Framework Architecture. The high-level organization of our framework is given in Figure 5. The figure shows interactions among the OS, OpenCL Runtime and the proposed scheduler. Since device mapping decisions from our scheduler needs to be communicated to the OpenCL application for implementation, we developed custom APIs implemented in C language to exchange information between the application and the scheduler using efficient UNIX sockets. These APIs have negligible overhead on the actual application as demonstrated by our results later in the paper. To make correct decision for all kernels of an application, the scheduler keeps track of the current phases for each kernel via exchanging kernel-id (kID), phase (e.g., kernel-enqueue), and process-id (pid) information with the application. The scheduler monitors the hardware performance counters (PMCs) and run-time conditions (e.g., chip power cap and number of free CPU cores) from the OS, and uses them as inputs to an a priori trained support-vector machine (SVM) classifier to predict the device that minimizes energy or runtime for the kernel.

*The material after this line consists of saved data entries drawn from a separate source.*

-- ==== Sys2Proof/Machine/Index.lean ====
section
/-! DEFINITION. Address-register and memory instructions (44_index_memory.md). -/

namespace Sys2Proof.Machine

/-- ANNN LD I, nnn (R101). -/
def execLdI (nnn : BitVec 12) (s : State) : Result := .next (s.withI (zextAddr nnn))

/-- FX1E ADD I, Vx: modulo 2^16, no flag (R102). -/
def execAddI (x : Reg) (s : State) : Result := .next (s.withI (s.ireg + zextByte (s.getV x)))

/-- FX29 LD F, Vx (R103). -/
def execLdF (x : Reg) (s : State) : Result := .next (s.withI (s.glyphAddr (s.getV x)))

/-- FX33 LD B, Vx: three decimal digits at I, I+1, I+2 (R104). -/
def execLdB (x : Reg) (s : State) : Result :=
  if s.indirectOk 3 then .next (s.writeBytes s.ireg.toNat (decimalDigits (s.getV x)))
  else .next (s.raiseFault .dataAddress (.ldB x))

/-- FX55 LD [I], Vx: V0..VX inclusive at I..I+X (R105). -/
def execLdMemVx (x : Reg) (s : State) : Result :=
  if s.indirectOk (x.val + 1) then
    .next ((s.writeBytes s.ireg.toNat (s.lowRegs x)).advanceI (x.val + 1))
  else .next (s.raiseFault .dataAddress (.ldMemVx x))

/-- FX65 LD Vx, [I]: memory at I..I+X into V0..VX inclusive (R106). -/
def execLdVxMem (x : Reg) (s : State) : Result :=
  if s.indirectOk (x.val + 1) then .next ((s.loadRegs x).advanceI (x.val + 1))
  else .next (s.raiseFault .dataAddress (.ldVxMem x))

end Sys2Proof.Machine
end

Kernel Classification. Similar to the previous work [19], we also use SVM-based classifiers to predict the optimal device in our scheduler because for scheduling purposes, it is sufficient to predict the relative ratio of energy or runtime of each device (CPU/GPU) for a kernel; i.e., the exact values of runtime and energy on two devices are not needed. Unlike our work, the previous work used only static code profiling and work group sizes to make device decisions without considering the run-time conditions (e.g., power cap and CPU-load or number of available cores) in the scheduling process. So, there could be performance loss in a dynamic system environment, as shown in the results section.

Our goal is to build a classifier based on measurements on only one device (CPU or GPU) so that during testing correct device could be predicted by running a kernel only on one device. On our system, the publicly available driver does not support collecting GPU counters in real time, so we use
Figure 5: Block diagram of the proposed scheduler for CPU+GPU processors.

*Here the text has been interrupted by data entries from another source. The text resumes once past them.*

/-- Cells drawn on a blank display and drawn again collide: a cell drawn once is lit, any other is drawn twice. -/
theorem Display.hit_xorCells_of_blank {w h : Nat} {d : Display} (hd : d.sized w h) (hblank : ∀ y x, d.get y x = false)
    {cs : List (Nat × Nat)} (hcs : ∀ p ∈ cs, p.1 < h ∧ p.2 < w) {p : Nat × Nat} (hp : p ∈ cs) :
    ((d.xorCells cs).1.xorCells cs).2 = true := by
  obtain ⟨py, px⟩ := p
  rw [Display.xorCells_hit _ (Display.sized_xorCells d hd cs) cs hcs]
  refine ⟨(py, px), hp, ?_⟩
  show (d.xorCells cs).1.get py px = true ∨ 2 ≤ cs.count (py, px)
  rw [Display.get_xorCells d hd cs hcs, hblank, Bool.false_xor, decide_eq_true_eq]
  have hpos := List.count_pos_iff.mpr hp
  omega

/-! ### RND with drawn bytes (43_alu.md R100) -/

/-- What RND answers with RNG_MODE = draw. -/
theorem exec_rnd_of_draw (s : State) (x : Reg) (kk : Byte) (h : s.cfg.rngMode = .draw) :
    exec (.rnd x kk) s = .next (s.popDraw.setV x (s.nextDraw &&& kk)) := by
  show execRnd x kk s = _
  simp only [execRnd, State.randomByte, h]

end Sys2Proof.Machine

namespace Sys2Proof.Proofs

open Sys2Proof.Machine

/-- Settles O23: the second draw toggles the same cells, and each toggle undoes its own. -/
theorem drawingTwiceRestoresDisplay : Obligations.DrawingTwiceRestoresDisplay := by
  unfold Obligations.DrawingTwiceRestoresDisplay
  intro s t x y n hx hy hin ht
  exact ⟨_, exec_drw_drw hx hy hin ht, rfl⟩

/-- Settles O24: the sprite has a cell, and the second draw finds one lit. -/
theorem secondDrawCollides : Obligations.SecondDrawCollides := by
  unfold Obligations.SecondDrawCollides
  intro s t x y n hs hx hy hblank hin hbyte ht
  obtain ⟨p, hp⟩ := s.exists_mem_drawCells x y n hbyte
  obtain ⟨hv, -, hd, -⟩ := hs
  refine ⟨_, exec_drw_drw hx hy hin ht, ?_, hblank⟩
  rw [Display.hit_xorCells_of_blank hd hblank (s.drawCells_bounds hv x y n) hp]
  exact State.getV_setV_same _ VF 1

/-- Settles O29: RET reads the slot that CALL wrote. -/
theorem callThenRetReturns : Obligations.CallThenRetReturns := by
  unfold Obligations.CallThenRetReturns
  intro s t u nnn hsp ht husp hustack
  rw [exec_call_of_lt s nnn hsp] at ht
  obtain rfl := Host.Outcome.next.inj ht
  refine ⟨_, exec_ret_of_sp_eq_succ u ⟨s.sp.val, hsp⟩ (congrArg Fin.val husp), ?_, rfl, hustack⟩
  show u.stack[s.sp.val] = s.pc
  simp only [hustack, Vector.getElem_set_self]

/-- Settles O39, by the two cases of the queue of drawn bytes. -/
theorem rndTakesADrawnByte : Obligations.RndTakesADrawnByte := by
  unfold Obligations.RndTakesADrawnByte
  intro s x kk hmode
  have he := exec_rnd_of_draw s x kk hmode
  refine ⟨fun b bs hq => ?_, fun hq => ?_⟩
  · have hpop : s.popDraw = s.withDraws bs := by rw [State.popDraw, hq]
    have hbyte : s.nextDraw = b := by rw [State.nextDraw, hq]
    rw [hpop, hbyte] at he
    exact ⟨_, he, State.v_setV_same _ x _, fun r => State.v_setV_of_ne _ _⟩
  · have hpop : s.popDraw = s.withFreeCount (s.freeCount + 1) := by rw [State.popDraw, hq]
    rw [hpop] at he
    exact ⟨_, s.nextDraw, he, State.v_setV_same _ x _, fun r => State.v_setV_of_ne _ _⟩

/-- Settles O44: FX65 reads at I what FX55 stored there (`ldMemVxStoresRegisters`, `ldVxMemLoadsRegisters`). -/
theorem storeThenLoadRoundTrips : Obligations.StoreThenLoadRoundTrips := by
  unfold Obligations.StoreThenLoadRoundTrips
  intro s t u x hm hlt ht hcfg hmem hireg
  obtain ⟨m, a, hstore, -, hread, -⟩ := (ldMemVxStoresRegisters.2 s x).2 hm hlt
  obtain rfl := Host.Outcome.next.inj (ht.symm.trans hstore)
  have hlt' : u.ireg.toNat + x.val < u.cfg.memSize := by rwa [hireg, hcfg]
  obtain ⟨v, b, hload, -, hv⟩ := (ldVxMemLoadsRegisters.2 u x).2 hlt'
  refine ⟨_, hload, fun k => ⟨fun hk => ?_, fun hk => (hv k).trans (if_neg (not_le.mpr hk))⟩⟩
  rw [← hread k hk]
  refine (hv k).trans ((if_pos hk).trans ?_)
  rw [State.readByte, hcfg, hmem, hireg]
  rfl

/-- Settles O45: the bytes at PC and PC + 1 are V0 and V1 (`ldMemVxStoresRegisters`). -/
theorem storesAreFetched : Obligations.StoresAreFetched := by
  unfold Obligations.StoresAreFetched
  intro s t x hm hx hpc hlt ht
  obtain ⟨m, a, hstore, -, hread, -⟩ := (ldMemVxStoresRegisters.2 s x).2 hm hlt
  obtain rfl := Host.Outcome.next.inj (ht.symm.trans hstore)
  have h0 := hread 0 (Fin.zero_le x)
  have h1 := hread 1 hx
  rw [hpc] at h0 h1 hlt
  refine ⟨(State.fetchInBounds_iff _).mpr ?_, ?_⟩
  · show s.pc.toNat + 1 < s.cfg.memSize
    omega
  · rw [← h0, ← h1]
    exact bytesWord_toNat _ _

end Sys2Proof.Proofs

/-! ## The writers of each piece of state (10_state.md R16 to R31) -/

namespace Sys2Proof.Machine

/-! ### What a write changes -/

theorem State.eq_of_getV_setV_ne {s : State} {x r : Reg} {b : Byte} (h : (s.setV x b).getV r ≠ s.getV r) :
    r = x :=
  Decidable.not_not.mp fun hr => h ((s.getV_setV x r b).trans (if_neg hr))

theorem State.eq_or_eq_of_getV_setV_setV_ne {s : State} {x x' r : Reg} {b b' : Byte}
    (h : ((s.setV x b).setV x' b').getV r ≠ s.getV r) : r = x ∨ r = x' := by
  by_cases h' : ((s.setV x b).setV x' b').getV r = (s.setV x b).getV r
  · exact .inl (State.eq_of_getV_setV_ne (h' ▸ h))
  · exact .inr (State.eq_of_getV_setV_ne h')

theorem State.exists_loadRegs_eq (s : State) (x : Reg) :
    ∃ u : Vector Byte 16, s.loadRegs x = s.withV u ∧ ∀ r : Reg, (s.withV u).getV r ≠ s.getV r → r ≤ x :=
  ⟨_, rfl, fun r h => Decidable.not_not.mp fun hr => h ((s.getV_loadRegs x r).trans (if_neg hr))⟩

/-- A shift is two register writes, the flag's and then VX's. -/
theorem State.exists_shiftBy_eq (s : State) (out : Byte → Bool) (move : Byte → Byte) (x y : Reg) :
    ∃ b b' : Byte, s.shiftBy out move x y = (s.setV VF b).setV x b' := by
  cases hq : s.cfg.quirkShiftVy with
  | true => exact ⟨_, _, s.shiftBy_of_quirk out move x y hq⟩
  | false => exact ⟨_, _, s.shiftBy_of_default out move x y hq⟩

theorem State.exists_advanceI_eq (s : State) (n : Nat) :
    ∃ a : Word, s.advanceI n = s.withI a ∧ (a ≠ s.ireg → s.cfg.quirkLsIncrement = true) :=
  ⟨_, s.advanceI_eq n, fun h => Decidable.not_not.mp fun hq => h (if_neg hq)⟩

/-! ### Where the table gives an instruction no fault (60_exceptions.md R120) -/

section

variable {s : State} {x y : Reg} {n : BitVec 4}

theorem drw_inBounds_of_faultOf (hc : faultOf (.drw x y n) s = .none) :
    ∀ k < n.toNat, s.ireg.toNat + k < s.cfg.memSize := by simpa [faultOf] using hc

theorem ldB_inBounds_of_faultOf (hc : faultOf (.ldB x) s = .none) : s.ireg.toNat + 2 < s.cfg.memSize := by
  simpa [faultOf] using hc

theorem ldMemVx_inBounds_of_faultOf (hc : faultOf (.ldMemVx x) s = .none) :
    s.ireg.toNat + x.val < s.cfg.memSize := by simpa [faultOf] using hc

theorem ldVxMem_inBounds_of_faultOf (hc : faultOf (.ldVxMem x) s = .none) :
    s.ireg.toNat + x.val < s.cfg.memSize := by simpa [faultOf] using hc

theorem skp_key_lt_of_faultOf (hc : faultOf (.skp x) s = .none) : (s.getV x).toNat < 16 := by
  simpa [faultOf, Nat.lt_succ_iff] using hc

theorem sknp_key_lt_of_faultOf (hc : faultOf (.sknp x) s = .none) : (s.getV x).toNat < 16 := by
  simpa [faultOf, Nat.lt_succ_iff] using hc

theorem call_sp_lt_of_faultOf {nnn : BitVec 12} (hc : faultOf (.call nnn) s = .none) : s.sp.val < 16 := by
  have hsp : s.sp.val ≠ 16 := by simpa [faultOf] using hc
  omega

/-- The slot that RET reads (R79). -/
theorem ret_exists_slot_of_faultOf (hc : faultOf .ret s = .none) : ∃ j : Fin 16, s.sp.val = j.val + 1 := by
  have hsp : s.sp.val ≠ 0 := by simpa [faultOf] using hc
  have hj : s.sp.val = (s.sp.val - 1) + 1 := by omega
  exact ⟨⟨s.sp.val - 1, by omega⟩, hj⟩

end

/-! ### The writers -/

/-- From `s` to `t` each piece of state differs only where the spec names `i` as a writer, or where `i` faults
(10_state.md R16, R18 to R28, R31, R40). A piece that an operation does not touch needs no argument. -/
structure OnlyNamedWriters (i : Instr) (s t : State) : Prop where
  cfg : t.cfg = s.cfg := by exact rfl
  keys : t.keys = s.keys := by exact rfl
  ticks : t.ticks = s.ticks := by exact rfl
  regs : ∀ r : Reg, t.getV r ≠ s.getV r → mayWriteReg i r := by exact fun _ h => absurd rfl h
  pc : t.pc ≠ s.pc → faultOf i s ≠ .none ∨ (∃ nnn, i = .jp nnn ∨ i = .jpV0 nnn ∨ i = .call nnn) ∨ i = .ret ∨
      (∃ x kk, i = .seImm x kk ∨ i = .sneImm x kk) ∨ (∃ x y, i = .seReg x y ∨ i = .sneReg x y) ∨
      ∃ x, i = .skp x ∨ i = .sknp x ∨ i = .ldVxK x := by exact fun h => absurd rfl h
  ireg : t.ireg ≠ s.ireg → (∃ nnn, i = .ldI nnn) ∨ (∃ x, i = .addI x) ∨ (∃ x, i = .ldF x) ∨
      (s.cfg.quirkLsIncrement = true ∧ ∃ x, i = .ldMemVx x ∨ i = .ldVxMem x) := by exact fun h => absurd rfl h
  callStack : (t.sp ≠ s.sp ∨ t.stack ≠ s.stack) → i = .ret ∨ ∃ nnn, i = .call nnn := by
    rintro (h | h) <;> exact absurd rfl h
  retStack : i = .ret → t.stack = s.stack := by exact fun _ => rfl
  dt : t.dt ≠ s.dt → ∃ x, i = .ldDt x := by exact fun h => absurd rfl h
  st : t.st ≠ s.st → ∃ x, i = .ldSt x := by exact fun h => absurd rfl h
  disp : t.disp ≠ s.disp → i = .cls ∨ ∃ x y n, i = .drw x y n := by exact fun h => absurd rfl h
  mem : t.mem ≠ s.mem → ∃ x, i = .ldB x ∨ i = .ldMemVx x := by exact fun h => absurd rfl h
  rng : t.rng ≠ s.rng → ∃ x kk, i = .rnd x kk := by exact fun h => absurd rfl h
  draws : (t.draws ≠ s.draws ∨ t.freeCount ≠ s.freeCount) → s.cfg.rngMode = .draw ∧ ∃ x kk, i = .rnd x kk := by
    rintro (h | h) <;> exact absurd rfl h
  fault : (t.fault ≠ s.fault ∨ t.faultPc ≠ s.faultPc ∨ t.faultWord ≠ s.faultWord ∨ t.out ≠ s.out) →
      faultOf i s ≠ .none := by
    rintro (h | h | h | h) <;> exact absurd rfl h

/-- Fault entry writes PC, the fault registers and the outputs alone. -/
theorem onlyNamedWriters_raiseFault {i : Instr} {s : State} (h : faultOf i s ≠ .none) (c : FaultCause) :
    OnlyNamedWriters i s (s.raiseFault c i) :=
  { pc := fun _ => .inl h, fault := fun _ => h }

theorem onlyNamedWriters_rnd (s : State) (x : Reg) (kk : Byte) :
    ∃ t, exec (.rnd x kk) s = .next t ∧ OnlyNamedWriters (.rnd x kk) s t := by
  cases hmode : s.cfg.rngMode with
  | xorshift32 =>
    exact ⟨_, exec_rnd_of_xorshift32 s x kk hmode,
      { regs := fun _ h => State.eq_of_getV_setV_ne h, rng := fun _ => ⟨x, kk, rfl⟩ }⟩
  | draw =>
    refine ⟨_, exec_rnd_of_draw s x kk hmode, ?_⟩
    rw [State.popDraw_eq]
    exact { regs := fun _ h => State.eq_of_getV_setV_ne h, draws := fun _ => ⟨hmode, x, kk, rfl⟩ }

/-- An instruction that completes writes only what the spec names it for. -/
theorem onlyNamedWriters_of_faultOf_eq_none (i : Instr) (s : State) (hc : faultOf i s = .none) :
    ∃ t, exec i s = .next t ∧ OnlyNamedWriters i s t := by
  cases i with
  | nop => exact ⟨_, rfl, {}⟩
  | cls => exact ⟨_, rfl, { disp := by simp }⟩
  | jp | jpV0 => exact ⟨_, rfl, { pc := by simp }⟩
  | seImm | sneImm | seReg | sneReg =>
    refine ⟨_, rfl, ?_⟩
    rw [State.skipIf_eq]
    exact { pc := by simp }
  | skp x => exact ⟨_, exec_skp_of_key s x ⟨_, skp_key_lt_of_faultOf hc⟩ rfl, { pc := by simp }⟩
  | sknp x => exact ⟨_, exec_sknp_of_key s x ⟨_, sknp_key_lt_of_faultOf hc⟩ rfl, { pc := by simp }⟩
  | ret =>
    obtain ⟨j, hj⟩ := ret_exists_slot_of_faultOf hc
    exact ⟨_, exec_ret_of_sp_eq_succ s j hj, { pc := by simp, callStack := by simp }⟩
  | call nnn =>
    exact ⟨_, exec_call_of_lt s nnn (call_sp_lt_of_faultOf hc),
      { pc := by simp, callStack := by simp, retStack := by simp }⟩
  | ldImm | ldReg | addImm | orReg | andReg | xorReg | ldVxDt =>
    exact ⟨_, rfl, { regs := fun _ h => State.eq_of_getV_setV_ne h }⟩
  | addReg | sub | subn => exact ⟨_, rfl, { regs := fun _ h => State.eq_or_eq_of_getV_setV_setV_ne h }⟩
  | shr x y | shl x y =>
    refine ⟨_, rfl, ?_⟩
    obtain ⟨b, b', he⟩ := s.exists_shiftBy_eq _ _ x y
    rw [he]
    exact { regs := fun _ h => (State.eq_or_eq_of_getV_setV_setV_ne h).symm }
  | rnd x kk => exact onlyNamedWriters_rnd s x kk
  | ldI | addI | ldF => exact ⟨_, rfl, { ireg := by simp }⟩
  | drw x y n =>
    exact ⟨_, exec_drw_of_inBounds s x y n (drw_inBounds_of_faultOf hc),
      { regs := fun _ h => State.eq_of_getV_setV_ne h, disp := by simp }⟩
  | ldVxK x =>
    cases hk : s.lowestKey? with
    | some k => exact ⟨_, exec_ldVxK_of_lowest s x k hk, { regs := fun _ h => State.eq_of_getV_setV_ne h }⟩
    | none => exact ⟨_, exec_ldVxK_of_none s x (s.lowestKey?_eq_none.mp hk), { pc := by simp }⟩
  | ldDt => exact ⟨_, rfl, { dt := by simp }⟩
  | ldSt => exact ⟨_, rfl, { st := by simp }⟩
  | ldB x =>
    refine ⟨_, exec_ldB_of_lt s x (ldB_inBounds_of_faultOf hc), ?_⟩
    rw [State.writeBytes_eq]
    exact { mem := by simp }
  | ldMemVx x =>
    refine ⟨_, exec_ldMemVx_of_lt s x (ldMemVx_inBounds_of_faultOf hc), ?_⟩
    rw [State.writeBytes_eq]
    obtain ⟨a, he, hq⟩ := State.exists_advanceI_eq (s.withMem _) (x.val + 1)
    rw [he]
    exact { mem := by simp, ireg := fun h => .inr (.inr (.inr ⟨hq h, by simp⟩)) }
  | ldVxMem x =>
    refine ⟨_, exec_ldVxMem_of_lt s x (ldVxMem_inBounds_of_faultOf hc), ?_⟩
    obtain ⟨u, hu, hle⟩ := s.exists_loadRegs_eq x
    obtain ⟨a, he, hq⟩ := (s.withV u).exists_advanceI_eq (x.val + 1)
    rw [hu, he]
    exact { regs := hle, ireg := fun h => .inr (.inr (.inr ⟨hq h, by simp⟩)) }

theorem exec_onlyNamedWriters (i : Instr) (s : State) : ∃ t, exec i s = .next t ∧ OnlyNamedWriters i s t := by
  by_cases hc : faultOf i s = .none
  · exact onlyNamedWriters_of_faultOf_eq_none i s hc
  · exact ⟨_, takesFault_of_faultOf_eq rfl hc, onlyNamedWriters_raiseFault hc _⟩

end Sys2Proof.Machine

namespace Sys2Proof.Proofs

open Sys2Proof.Machine

/-- Settles O49: the clauses of `OnlyNamedWriters`, one by one. -/
theorem stateHasOnlyItsNamedWriters : Obligations.StateHasOnlyItsNamedWriters := by
  unfold Obligations.StateHasOnlyItsNamedWriters
  intro i s
  obtain ⟨t, he, h⟩ := exec_onlyNamedWriters i s
  exact ⟨t, he, h.cfg, h.keys, h.ticks, h.regs, h.pc, h.ireg, h.callStack, h.retStack, h.dt, h.st, h.disp, h.mem,
    h.rng, h.draws, h.fault⟩

end Sys2Proof.Proofs

/-! ## Dead stack slots (10_state.md R22) -/

namespace Sys2Proof.Machine

open Sys2Proof.Claims

variable (s : State) (k : Vector Word 16)

/-! ### The operations read no stack slot -/

theorem State.shiftBy_withStack (out : Byte → Bool) (move : Byte → Byte) (x y : Reg) :
    (s.withStack k).shiftBy out move x y = (s.shiftBy out move x y).withStack k := by
  cases hq : s.cfg.quirkShiftVy with
  | true => rw [s.shiftBy_of_quirk out move x y hq, State.shiftBy_of_quirk (s.withStack k) out move x y hq]; rfl
  | false => rw [s.shiftBy_of_default out move x y hq, State.shiftBy_of_default (s.withStack k) out move x y hq]; rfl

theorem State.skipIf_withStack (c : Bool) : (s.withStack k).skipIf c = (s.skipIf c).withStack k := by
  cases c <;> rfl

CPU measurements to predict the appropriate device. During training phase, we run multiple OpenCL applications on both CPU and GPU devices at different power cap and workload conditions while collecting the PMCs only during CPU runs. These PMCs, along with system conditions are used as features to build reliable SVM models (off-line process). Table 1 shows the list of PMCs used as the feature space for the SVM-based classifier. We selected these PMCs to represent the characteristics of different kernels and to minimize classification accuracy for finding suitable device across all kernels and system conditions. For example, kernels with higher branch instructions benefit more on CPU, while those with higher LLC misses and resource stalls perform better on GPU because the latencies due to such misses and stalls are hidden by GPU architecture. The trained models are stored and used by the scheduler to make suitable decisions for different kernels. In particular, we use the following standard SVM equation to predict the appropriate device ($c < 0$ for GPU, and CPU otherwise) at run-time:

$$c = \sum_{i=1}^{n} \alpha_i l_i k(s_i, x) + b,$$

where, $n$ denotes the number of support vectors, $b$ denotes the bias of SVM classifier, $x$ is the test feature, and $s_i$ and $l_i$ denote the $i^{th}$ support vector and its class-label, respectively. We studied different kernel-functions (linear, gaussian and polynomial) to partition the feature space using SVM and found the polynomial kernel function performing the best. This is mainly because the performance and energy are typically nonlinear function of system statistics. In particular, we used $3^{rd}$ order polynomial basis function, denoted as $k(s_i, x) = (1 + s_i.x)^3$, in our SVM classifier. Although training an SVM model is computationally expensive, the testing is far less expensive than the training. Further, it is worth mentioning that these models need to be built only once, so if the underlying hardware changes, the SVM models could be retrained for the new hardware. Furthermore, we build different SVM models for runtime and energy goals as the device decision for minimizing one is typically different than the other.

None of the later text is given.